*Problem to work on*. Although the data below holds other lines too, output only those from the line with "c4 := at_ b.length" up to and including the line with "def commanded (d", exactly as they appear.

*Records for this task*.

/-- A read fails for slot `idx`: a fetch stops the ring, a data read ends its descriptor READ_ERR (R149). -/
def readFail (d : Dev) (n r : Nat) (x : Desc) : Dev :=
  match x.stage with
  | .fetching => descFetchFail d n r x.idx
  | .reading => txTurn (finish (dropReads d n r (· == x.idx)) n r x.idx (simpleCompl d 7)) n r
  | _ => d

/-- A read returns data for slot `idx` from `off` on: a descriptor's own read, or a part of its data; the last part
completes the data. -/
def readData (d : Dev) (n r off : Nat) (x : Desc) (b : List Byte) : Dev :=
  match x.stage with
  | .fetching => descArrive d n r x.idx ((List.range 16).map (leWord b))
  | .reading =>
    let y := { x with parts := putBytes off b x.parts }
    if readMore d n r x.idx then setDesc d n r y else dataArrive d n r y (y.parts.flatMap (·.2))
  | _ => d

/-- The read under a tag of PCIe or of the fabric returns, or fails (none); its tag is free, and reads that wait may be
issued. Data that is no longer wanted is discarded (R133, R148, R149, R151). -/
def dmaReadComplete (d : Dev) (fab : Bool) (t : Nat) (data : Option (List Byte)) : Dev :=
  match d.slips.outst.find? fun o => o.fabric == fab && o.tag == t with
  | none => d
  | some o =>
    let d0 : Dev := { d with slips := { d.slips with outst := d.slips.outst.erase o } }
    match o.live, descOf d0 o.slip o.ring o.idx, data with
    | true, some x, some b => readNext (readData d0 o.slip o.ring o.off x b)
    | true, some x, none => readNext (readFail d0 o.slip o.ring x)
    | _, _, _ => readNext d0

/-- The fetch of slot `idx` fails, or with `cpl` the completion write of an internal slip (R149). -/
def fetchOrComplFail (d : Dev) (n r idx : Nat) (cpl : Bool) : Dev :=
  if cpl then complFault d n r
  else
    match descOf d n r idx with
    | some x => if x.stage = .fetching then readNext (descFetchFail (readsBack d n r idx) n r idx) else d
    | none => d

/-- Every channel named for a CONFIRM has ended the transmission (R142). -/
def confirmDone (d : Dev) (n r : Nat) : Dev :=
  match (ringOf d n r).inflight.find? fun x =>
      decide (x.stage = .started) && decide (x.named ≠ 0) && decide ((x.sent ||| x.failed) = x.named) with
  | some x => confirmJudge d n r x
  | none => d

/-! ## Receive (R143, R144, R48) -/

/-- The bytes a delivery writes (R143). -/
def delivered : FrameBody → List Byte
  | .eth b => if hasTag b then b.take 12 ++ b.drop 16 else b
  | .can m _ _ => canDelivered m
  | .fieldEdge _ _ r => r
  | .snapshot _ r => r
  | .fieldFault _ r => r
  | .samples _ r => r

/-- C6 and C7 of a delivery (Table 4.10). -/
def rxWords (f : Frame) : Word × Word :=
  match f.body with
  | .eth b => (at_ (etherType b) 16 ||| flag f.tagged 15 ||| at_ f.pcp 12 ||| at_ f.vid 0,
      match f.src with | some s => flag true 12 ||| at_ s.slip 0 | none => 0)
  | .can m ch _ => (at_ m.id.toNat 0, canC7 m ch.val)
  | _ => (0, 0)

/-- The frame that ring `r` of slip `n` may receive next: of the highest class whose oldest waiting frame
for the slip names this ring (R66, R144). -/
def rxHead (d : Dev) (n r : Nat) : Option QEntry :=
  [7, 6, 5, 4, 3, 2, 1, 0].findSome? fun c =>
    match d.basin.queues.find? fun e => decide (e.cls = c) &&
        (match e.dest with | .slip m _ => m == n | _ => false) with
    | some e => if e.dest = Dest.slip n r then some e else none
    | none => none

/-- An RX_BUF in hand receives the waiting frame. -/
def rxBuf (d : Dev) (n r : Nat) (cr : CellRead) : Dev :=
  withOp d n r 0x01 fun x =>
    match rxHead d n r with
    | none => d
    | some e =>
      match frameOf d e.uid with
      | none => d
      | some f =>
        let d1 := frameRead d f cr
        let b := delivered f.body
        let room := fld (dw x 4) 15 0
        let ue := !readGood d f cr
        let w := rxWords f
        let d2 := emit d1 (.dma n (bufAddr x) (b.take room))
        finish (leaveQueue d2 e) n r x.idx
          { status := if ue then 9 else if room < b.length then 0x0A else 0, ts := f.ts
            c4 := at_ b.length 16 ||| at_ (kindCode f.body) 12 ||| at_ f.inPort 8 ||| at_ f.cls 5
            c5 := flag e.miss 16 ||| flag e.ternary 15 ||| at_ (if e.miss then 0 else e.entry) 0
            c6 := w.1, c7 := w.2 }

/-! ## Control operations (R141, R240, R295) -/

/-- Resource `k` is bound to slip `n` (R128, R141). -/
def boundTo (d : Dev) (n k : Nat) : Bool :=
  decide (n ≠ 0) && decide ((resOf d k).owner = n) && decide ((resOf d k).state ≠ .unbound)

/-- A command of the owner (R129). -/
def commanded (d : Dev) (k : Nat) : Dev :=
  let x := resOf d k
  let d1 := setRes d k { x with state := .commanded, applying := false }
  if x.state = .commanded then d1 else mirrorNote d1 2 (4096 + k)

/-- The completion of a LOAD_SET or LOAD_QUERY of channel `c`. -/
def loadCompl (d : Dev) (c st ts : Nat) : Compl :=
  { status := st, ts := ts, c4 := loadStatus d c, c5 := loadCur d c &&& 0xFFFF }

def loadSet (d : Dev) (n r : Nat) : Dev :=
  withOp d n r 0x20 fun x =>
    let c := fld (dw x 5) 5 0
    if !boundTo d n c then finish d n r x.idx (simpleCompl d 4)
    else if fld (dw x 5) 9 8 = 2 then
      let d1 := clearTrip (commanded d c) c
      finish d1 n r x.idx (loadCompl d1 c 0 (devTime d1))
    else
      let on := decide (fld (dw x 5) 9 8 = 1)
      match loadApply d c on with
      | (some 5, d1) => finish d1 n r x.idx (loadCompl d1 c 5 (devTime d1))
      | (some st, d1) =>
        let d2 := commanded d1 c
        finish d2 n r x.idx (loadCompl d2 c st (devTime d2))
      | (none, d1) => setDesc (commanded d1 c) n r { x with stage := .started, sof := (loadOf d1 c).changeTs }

...

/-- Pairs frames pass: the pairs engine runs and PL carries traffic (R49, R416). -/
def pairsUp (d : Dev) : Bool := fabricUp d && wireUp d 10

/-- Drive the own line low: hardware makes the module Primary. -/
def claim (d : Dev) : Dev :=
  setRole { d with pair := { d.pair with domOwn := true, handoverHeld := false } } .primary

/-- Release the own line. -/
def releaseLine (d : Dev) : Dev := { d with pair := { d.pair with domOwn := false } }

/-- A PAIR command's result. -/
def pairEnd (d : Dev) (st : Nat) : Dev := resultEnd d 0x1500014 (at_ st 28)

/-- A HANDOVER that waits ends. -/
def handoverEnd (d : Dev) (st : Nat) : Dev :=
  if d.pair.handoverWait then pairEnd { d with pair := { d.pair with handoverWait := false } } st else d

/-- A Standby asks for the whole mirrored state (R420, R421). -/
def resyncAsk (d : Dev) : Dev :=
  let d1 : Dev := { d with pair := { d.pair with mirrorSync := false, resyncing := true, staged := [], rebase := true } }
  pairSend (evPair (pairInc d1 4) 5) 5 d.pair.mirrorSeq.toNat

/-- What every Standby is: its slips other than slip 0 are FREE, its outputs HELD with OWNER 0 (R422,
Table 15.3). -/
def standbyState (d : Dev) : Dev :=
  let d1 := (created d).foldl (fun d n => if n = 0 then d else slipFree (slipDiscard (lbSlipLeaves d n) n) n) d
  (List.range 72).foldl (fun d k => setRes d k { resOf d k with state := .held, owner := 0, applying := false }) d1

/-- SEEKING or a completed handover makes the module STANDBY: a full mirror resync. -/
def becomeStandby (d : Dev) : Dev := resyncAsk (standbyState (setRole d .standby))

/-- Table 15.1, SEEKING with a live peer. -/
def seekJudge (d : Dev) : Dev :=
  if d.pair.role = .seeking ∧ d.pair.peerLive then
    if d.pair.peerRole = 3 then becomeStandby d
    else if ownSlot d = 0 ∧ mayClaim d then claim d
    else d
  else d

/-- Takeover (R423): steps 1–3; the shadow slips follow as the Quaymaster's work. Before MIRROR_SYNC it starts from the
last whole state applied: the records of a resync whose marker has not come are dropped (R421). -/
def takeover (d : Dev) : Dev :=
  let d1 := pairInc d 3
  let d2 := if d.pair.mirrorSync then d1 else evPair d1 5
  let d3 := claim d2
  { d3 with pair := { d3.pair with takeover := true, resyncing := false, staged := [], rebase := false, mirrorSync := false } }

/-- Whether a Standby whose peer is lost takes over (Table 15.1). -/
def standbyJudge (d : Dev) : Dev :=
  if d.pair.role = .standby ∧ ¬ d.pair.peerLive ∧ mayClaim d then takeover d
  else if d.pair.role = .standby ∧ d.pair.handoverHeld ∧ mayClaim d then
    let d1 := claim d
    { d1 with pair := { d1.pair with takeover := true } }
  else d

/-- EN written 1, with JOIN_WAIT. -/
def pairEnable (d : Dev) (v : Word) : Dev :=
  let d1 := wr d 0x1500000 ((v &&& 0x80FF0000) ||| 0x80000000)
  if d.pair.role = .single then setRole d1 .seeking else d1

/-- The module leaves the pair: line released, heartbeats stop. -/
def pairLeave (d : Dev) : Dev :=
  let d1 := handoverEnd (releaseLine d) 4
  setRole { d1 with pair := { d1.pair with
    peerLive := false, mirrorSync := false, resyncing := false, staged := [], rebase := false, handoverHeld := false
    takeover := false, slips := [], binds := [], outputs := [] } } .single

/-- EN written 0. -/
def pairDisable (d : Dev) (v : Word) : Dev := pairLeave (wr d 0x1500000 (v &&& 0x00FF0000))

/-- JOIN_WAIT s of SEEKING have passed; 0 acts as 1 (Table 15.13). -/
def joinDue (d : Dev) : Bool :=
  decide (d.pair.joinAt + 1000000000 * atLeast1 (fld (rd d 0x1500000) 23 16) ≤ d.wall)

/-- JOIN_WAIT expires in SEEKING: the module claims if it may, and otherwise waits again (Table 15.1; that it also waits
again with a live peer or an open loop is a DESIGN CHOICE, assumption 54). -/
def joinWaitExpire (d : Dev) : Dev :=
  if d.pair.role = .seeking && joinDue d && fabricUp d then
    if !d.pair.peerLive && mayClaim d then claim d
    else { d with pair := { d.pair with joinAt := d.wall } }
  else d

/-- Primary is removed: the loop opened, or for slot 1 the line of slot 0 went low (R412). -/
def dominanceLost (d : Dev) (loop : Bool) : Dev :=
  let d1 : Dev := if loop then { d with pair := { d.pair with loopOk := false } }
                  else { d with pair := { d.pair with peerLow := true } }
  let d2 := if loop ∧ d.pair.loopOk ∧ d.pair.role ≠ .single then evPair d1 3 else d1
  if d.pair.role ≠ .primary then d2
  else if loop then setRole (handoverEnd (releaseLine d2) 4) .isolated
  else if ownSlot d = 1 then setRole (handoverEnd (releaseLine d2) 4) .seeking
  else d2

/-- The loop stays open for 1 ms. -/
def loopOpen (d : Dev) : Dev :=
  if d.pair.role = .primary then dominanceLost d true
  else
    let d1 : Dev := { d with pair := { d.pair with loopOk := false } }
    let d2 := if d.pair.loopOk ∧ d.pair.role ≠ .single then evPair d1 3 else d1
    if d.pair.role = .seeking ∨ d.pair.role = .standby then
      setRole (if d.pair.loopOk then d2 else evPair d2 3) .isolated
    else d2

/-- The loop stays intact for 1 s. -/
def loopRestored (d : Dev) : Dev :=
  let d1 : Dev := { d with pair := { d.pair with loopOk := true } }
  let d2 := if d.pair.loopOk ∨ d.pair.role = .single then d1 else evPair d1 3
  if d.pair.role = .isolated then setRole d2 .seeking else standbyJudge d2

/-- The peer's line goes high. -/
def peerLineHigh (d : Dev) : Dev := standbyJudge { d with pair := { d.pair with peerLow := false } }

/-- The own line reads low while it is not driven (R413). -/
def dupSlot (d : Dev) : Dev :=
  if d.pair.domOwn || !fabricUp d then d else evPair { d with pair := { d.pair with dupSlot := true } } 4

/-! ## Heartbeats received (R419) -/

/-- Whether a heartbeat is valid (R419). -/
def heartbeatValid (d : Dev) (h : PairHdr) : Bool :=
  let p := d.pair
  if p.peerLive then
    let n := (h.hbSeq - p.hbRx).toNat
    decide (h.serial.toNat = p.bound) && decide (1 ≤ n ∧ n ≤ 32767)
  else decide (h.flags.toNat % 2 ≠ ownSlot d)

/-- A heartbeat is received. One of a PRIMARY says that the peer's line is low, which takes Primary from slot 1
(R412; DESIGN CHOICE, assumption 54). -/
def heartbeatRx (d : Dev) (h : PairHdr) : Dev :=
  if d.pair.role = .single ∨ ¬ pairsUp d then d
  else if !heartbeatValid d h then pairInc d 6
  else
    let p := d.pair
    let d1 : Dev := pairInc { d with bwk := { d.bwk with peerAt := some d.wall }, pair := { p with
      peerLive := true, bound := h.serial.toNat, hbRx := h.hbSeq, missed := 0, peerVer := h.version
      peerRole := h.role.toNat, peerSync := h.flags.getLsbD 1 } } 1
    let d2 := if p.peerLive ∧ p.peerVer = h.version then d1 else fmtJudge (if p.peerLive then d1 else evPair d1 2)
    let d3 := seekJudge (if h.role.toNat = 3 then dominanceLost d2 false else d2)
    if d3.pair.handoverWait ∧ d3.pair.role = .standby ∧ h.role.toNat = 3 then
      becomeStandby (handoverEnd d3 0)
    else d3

*Reply to the task*.
            c4 := at_ b.length 16 ||| at_ (kindCode f.body) 12 ||| at_ f.inPort 8 ||| at_ f.cls 5
            c5 := flag e.miss 16 ||| flag e.ternary 15 ||| at_ (if e.miss then 0 else e.entry) 0
            c6 := w.1, c7 := w.2 }

/-! ## Control operations (R141, R240, R295) -/

/-- Resource `k` is bound to slip `n` (R128, R141). -/
def boundTo (d : Dev) (n k : Nat) : Bool :=
  decide (n ≠ 0) && decide ((resOf d k).owner = n) && decide ((resOf d k).state ≠ .unbound)

/-- A command of the owner (R129). -/
def commanded (d : Dev) (k : Nat) : Dev :=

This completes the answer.